Exercise directions> Return the whole of the data exactly.

Saved data entries>
§ §
-- ==== Sys2Proof/Tests/Slice0.lean ====
section
/-! SUPPORT. Checks of the model against the spec: which terms WellFormed refuses, the encodings of 30_encoding.md written out
byte by byte, one-step examples of 95_test_vectors.md and of the instruction rules, and, for each statement that has
hypotheses, a state that meets them. -/

namespace Sys2Proof.Tests

open Sys2Proof.Machine Sys2Proof.Config Sys2Proof.Claims

set_option Elab.async false

/-! ## WellFormed: ill-formed terms are refused (30_encoding.md R105, R106, R112) -/

/-- With w = 1 register numbers 4 to 7 name nothing, in either field and in every form that has a register. -/
theorem test_wf_register :
    (Instr.movRegReg .w16 4 0).wf = false ∧ (Instr.movRegReg .w16 0 4).wf = false ∧ (Instr.addRegDir .w16 7 0).wf = false ∧
    (Instr.cmpRegInd .w16 5).wf = false ∧ (Instr.subRegImm .w16 6 0).wf = false ∧ (Instr.xorDirReg .w16 0 4).wf = false ∧
    (Instr.orIndReg .w16 4).wf = false ∧ (Instr.negReg .w16 4).wf = false ∧
    (Instr.movRegReg .w16 3 3).wf = true ∧ (Instr.movRegReg .w8 7 7).wf = true ∧ (Instr.notReg .w8 7).wf = true := by
  decide

/-- With w = 0 an immediate is 8 bits; so are a vector and a port. -/
theorem test_wf_immediate :
    (Instr.andRegImm .w8 0 0x100).wf = false ∧ (Instr.adcDirImm .w8 0 0x100).wf = false ∧
    (Instr.sbbIndImm .w8 0xFFFF).wf = false ∧
    (Instr.andRegImm .w8 0 0xFF).wf = true ∧ (Instr.andRegImm .w16 3 0xFFFF).wf = true ∧ (Instr.int 0xFF).wf = true ∧
    (Instr.inAxPort 0xFF).wf = true ∧ (Instr.outPortAl 0xFF).wf = true := by
  decide

/-! ## Decoding: bytes written out from the tables of 30_encoding.md -/

/-- R102 to R105: MOV, every form at both widths. -/
theorem test_decode_mov :
    decode [0x10, 0x2A] = .ok (.movRegReg .w8 5 2, []) ∧
    decode [0x11, 0x19] = .ok (.movRegReg .w16 3 1, []) ∧
    decode [0x12, 0x06, 0x34, 0x12] = .ok (.movRegDir .w8 6 0x1234, []) ∧
    decode [0x13, 0x02, 0x34, 0x12] = .ok (.movRegDir .w16 2 0x1234, []) ∧
    decode [0x14, 0x07] = .ok (.movRegInd .w8 7, []) ∧
    decode [0x15, 0x03] = .ok (.movRegInd .w16 3, []) ∧
    decode [0x16, 0x04, 0xFE] = .ok (.movRegImm .w8 4 0xFE, []) ∧
    decode [0x17, 0x01, 0xCD, 0xAB] = .ok (.movRegImm .w16 1 0xABCD, []) ∧
    decode [0x18, 0x05, 0x34, 0x12] = .ok (.movDirReg .w8 0x1234 5, []) ∧
    decode [0x19, 0x00, 0xFE, 0xFF] = .ok (.movDirReg .w16 0xFFFE 0, []) ∧
    decode [0x1A, 0x03] = .ok (.movIndReg .w8 3, []) ∧
    decode [0x1B, 0x02] = .ok (.movIndReg .w16 2, []) ∧
    decode [0x1C, 0x34, 0x12, 0x80] = .ok (.movDirImm .w8 0x1234 0x80, []) ∧
    decode [0x1D, 0x34, 0x12, 0xCD, 0xAB] = .ok (.movDirImm .w16 0x1234 0xABCD, []) ∧
    decode [0x1E, 0x7F] = .ok (.movIndImm .w8 0x7F, []) ∧
    decode [0x1F, 0xCD, 0xAB] = .ok (.movIndImm .w16 0xABCD, []) :=
  ⟨rfl, rfl, rfl, rfl, rfl, rfl, rfl, rfl, rfl, rfl, rfl, rfl, rfl, rfl, rfl, rfl⟩

/-- R102 to R105: ADD, every form at both widths. -/
theorem test_decode_add :
    decode [0x20, 0x2A] = .ok (.addRegReg .w8 5 2, []) ∧
    decode [0x21, 0x19] = .ok (.addRegReg .w16 3 1, []) ∧
    decode [0x22, 0x06, 0x34, 0x12] = .ok (.addRegDir .w8 6 0x1234, []) ∧
    decode [0x23, 0x02, 0x34, 0x12] = .ok (.addRegDir .w16 2 0x1234, []) ∧
    decode [0x24, 0x07] = .ok (.addRegInd .w8 7, []) ∧
    decode [0x25, 0x03] = .ok (.addRegInd .w16 3, []) ∧
    decode [0x26, 0x04, 0xFE] = .ok (.addRegImm .w8 4 0xFE, []) ∧
    decode [0x27, 0x01, 0xCD, 0xAB] = .ok (.addRegImm .w16 1 0xABCD, []) ∧
    decode [0x28, 0x05, 0x34, 0x12] = .ok (.addDirReg .w8 0x1234 5, []) ∧
    decode [0x29, 0x00, 0xFE, 0xFF] = .ok (.addDirReg .w16 0xFFFE 0, []) ∧
    decode [0x2A, 0x03] = .ok (.addIndReg .w8 3, []) ∧
    decode [0x2B, 0x02] = .ok (.addIndReg .w16 2, []) ∧
    decode [0x2C, 0x34, 0x12, 0x80] = .ok (.addDirImm .w8 0x1234 0x80, []) ∧
    decode [0x2D, 0x34, 0x12, 0xCD, 0xAB] = .ok (.addDirImm .w16 0x1234 0xABCD, []) ∧
    decode [0x2E, 0x7F] = .ok (.addIndImm .w8 0x7F, []) ∧
    decode [0x2F, 0xCD, 0xAB] = .ok (.addIndImm .w16 0xABCD, []) :=
  ⟨rfl, rfl, rfl, rfl, rfl, rfl, rfl, rfl, rfl, rfl, rfl, rfl, rfl, rfl, rfl, rfl⟩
§ §
Response area>
-- ==== Sys2Proof/Tests/Slice0.lean ====
section
/-! SUPPORT. Checks of the model against the spec: which terms WellFormed refuses, the encodings of 30_encoding.md written out
byte by byte, one-step examples of 95_test_vectors.md and of the instruction rules, and, for each statement that has
hypotheses, a state that meets them. -/

namespace Sys2Proof.Tests

open Sys2Proof.Machine Sys2Proof.Config Sys2Proof.Claims

set_option Elab.async false

/-! ## WellFormed: ill-formed terms are refused (30_encoding.md R105, R106, R112) -/

/-- With w = 1 register numbers 4 to 7 name nothing, in either field and in every form that has a register. -/
theorem test_wf_register :
    (Instr.movRegReg .w16 4 0).wf = false ∧ (Instr.movRegReg .w16 0 4).wf = false ∧ (Instr.addRegDir .w16 7 0).wf = false ∧
    (Instr.cmpRegInd .w16 5).wf = false ∧ (Instr.subRegImm .w16 6 0).wf = false ∧ (Instr.xorDirReg .w16 0 4).wf = false ∧
    (Instr.orIndReg .w16 4).wf = false ∧ (Instr.negReg .w16 4).wf = false ∧
    (Instr.movRegReg .w16 3 3).wf = true ∧ (Instr.movRegReg .w8 7 7).wf = true ∧ (Instr.notReg .w8 7).wf = true := by
  decide

/-- With w = 0 an immediate is 8 bits; so are a vector and a port. -/
theorem test_wf_immediate :
    (Instr.andRegImm .w8 0 0x100).wf = false ∧ (Instr.adcDirImm .w8 0 0x100).wf = false ∧
    (Instr.sbbIndImm .w8 0xFFFF).wf = false ∧
    (Instr.andRegImm .w8 0 0xFF).wf = true ∧ (Instr.andRegImm .w16 3 0xFFFF).wf = true ∧ (Instr.int 0xFF).wf = true ∧
    (Instr.inAxPort 0xFF).wf = true ∧ (Instr.outPortAl 0xFF).wf = true := by
  decide

/-! ## Decoding: bytes written out from the tables of 30_encoding.md -/

/-- R102 to R105: MOV, every form at both widths. -/
theorem test_decode_mov :
    decode [0x10, 0x2A] = .ok (.movRegReg .w8 5 2, []) ∧
    decode [0x11, 0x19] = .ok (.movRegReg .w16 3 1, []) ∧
    decode [0x12, 0x06, 0x34, 0x12] = .ok (.movRegDir .w8 6 0x1234, []) ∧
    decode [0x13, 0x02, 0x34, 0x12] = .ok (.movRegDir .w16 2 0x1234, []) ∧
    decode [0x14, 0x07] = .ok (.movRegInd .w8 7, []) ∧
    decode [0x15, 0x03] = .ok (.movRegInd .w16 3, []) ∧
    decode [0x16, 0x04, 0xFE] = .ok (.movRegImm .w8 4 0xFE, []) ∧
    decode [0x17, 0x01, 0xCD, 0xAB] = .ok (.movRegImm .w16 1 0xABCD, []) ∧
    decode [0x18, 0x05, 0x34, 0x12] = .ok (.movDirReg .w8 0x1234 5, []) ∧
    decode [0x19, 0x00, 0xFE, 0xFF] = .ok (.movDirReg .w16 0xFFFE 0, []) ∧
    decode [0x1A, 0x03] = .ok (.movIndReg .w8 3, []) ∧
    decode [0x1B, 0x02] = .ok (.movIndReg .w16 2, []) ∧
    decode [0x1C, 0x34, 0x12, 0x80] = .ok (.movDirImm .w8 0x1234 0x80, []) ∧
    decode [0x1D, 0x34, 0x12, 0xCD, 0xAB] = .ok (.movDirImm .w16 0x1234 0xABCD, []) ∧
    decode [0x1E, 0x7F] = .ok (.movIndImm .w8 0x7F, []) ∧
    decode [0x1F, 0xCD, 0xAB] = .ok (.movIndImm .w16 0xABCD, []) :=
  ⟨rfl, rfl, rfl, rfl, rfl, rfl, rfl, rfl, rfl, rfl, rfl, rfl, rfl, rfl, rfl, rfl⟩

/-- R102 to R105: ADD, every form at both widths. -/
theorem test_decode_add :
    decode [0x20, 0x2A] = .ok (.addRegReg .w8 5 2, []) ∧
    decode [0x21, 0x19] = .ok (.addRegReg .w16 3 1, []) ∧
    decode [0x22, 0x06, 0x34, 0x12] = .ok (.addRegDir .w8 6 0x1234, []) ∧
    decode [0x23, 0x02, 0x34, 0x12] = .ok (.addRegDir .w16 2 0x1234, []) ∧
    decode [0x24, 0x07] = .ok (.addRegInd .w8 7, []) ∧
    decode [0x25, 0x03] = .ok (.addRegInd .w16 3, []) ∧
    decode [0x26, 0x04, 0xFE] = .ok (.addRegImm .w8 4 0xFE, []) ∧
    decode [0x27, 0x01, 0xCD, 0xAB] = .ok (.addRegImm .w16 1 0xABCD, []) ∧
    decode [0x28, 0x05, 0x34, 0x12] = .ok (.addDirReg .w8 0x1234 5, []) ∧
    decode [0x29, 0x00, 0xFE, 0xFF] = .ok (.addDirReg .w16 0xFFFE 0, []) ∧
    decode [0x2A, 0x03] = .ok (.addIndReg .w8 3, []) ∧
    decode [0x2B, 0x02] = .ok (.addIndReg .w16 2, []) ∧
    decode [0x2C, 0x34, 0x12, 0x80] = .ok (.addDirImm .w8 0x1234 0x80, []) ∧
    decode [0x2D, 0x34, 0x12, 0xCD, 0xAB] = .ok (.addDirImm .w16 0x1234 0xABCD, []) ∧
    decode [0x2E, 0x7F] = .ok (.addIndImm .w8 0x7F, []) ∧
    decode [0x2F, 0xCD, 0xAB] = .ok (.addIndImm .w16 0xABCD, []) :=
  ⟨rfl, rfl, rfl, rfl, rfl, rfl, rfl, rfl, rfl, rfl, rfl, rfl, rfl, rfl, rfl, rfl⟩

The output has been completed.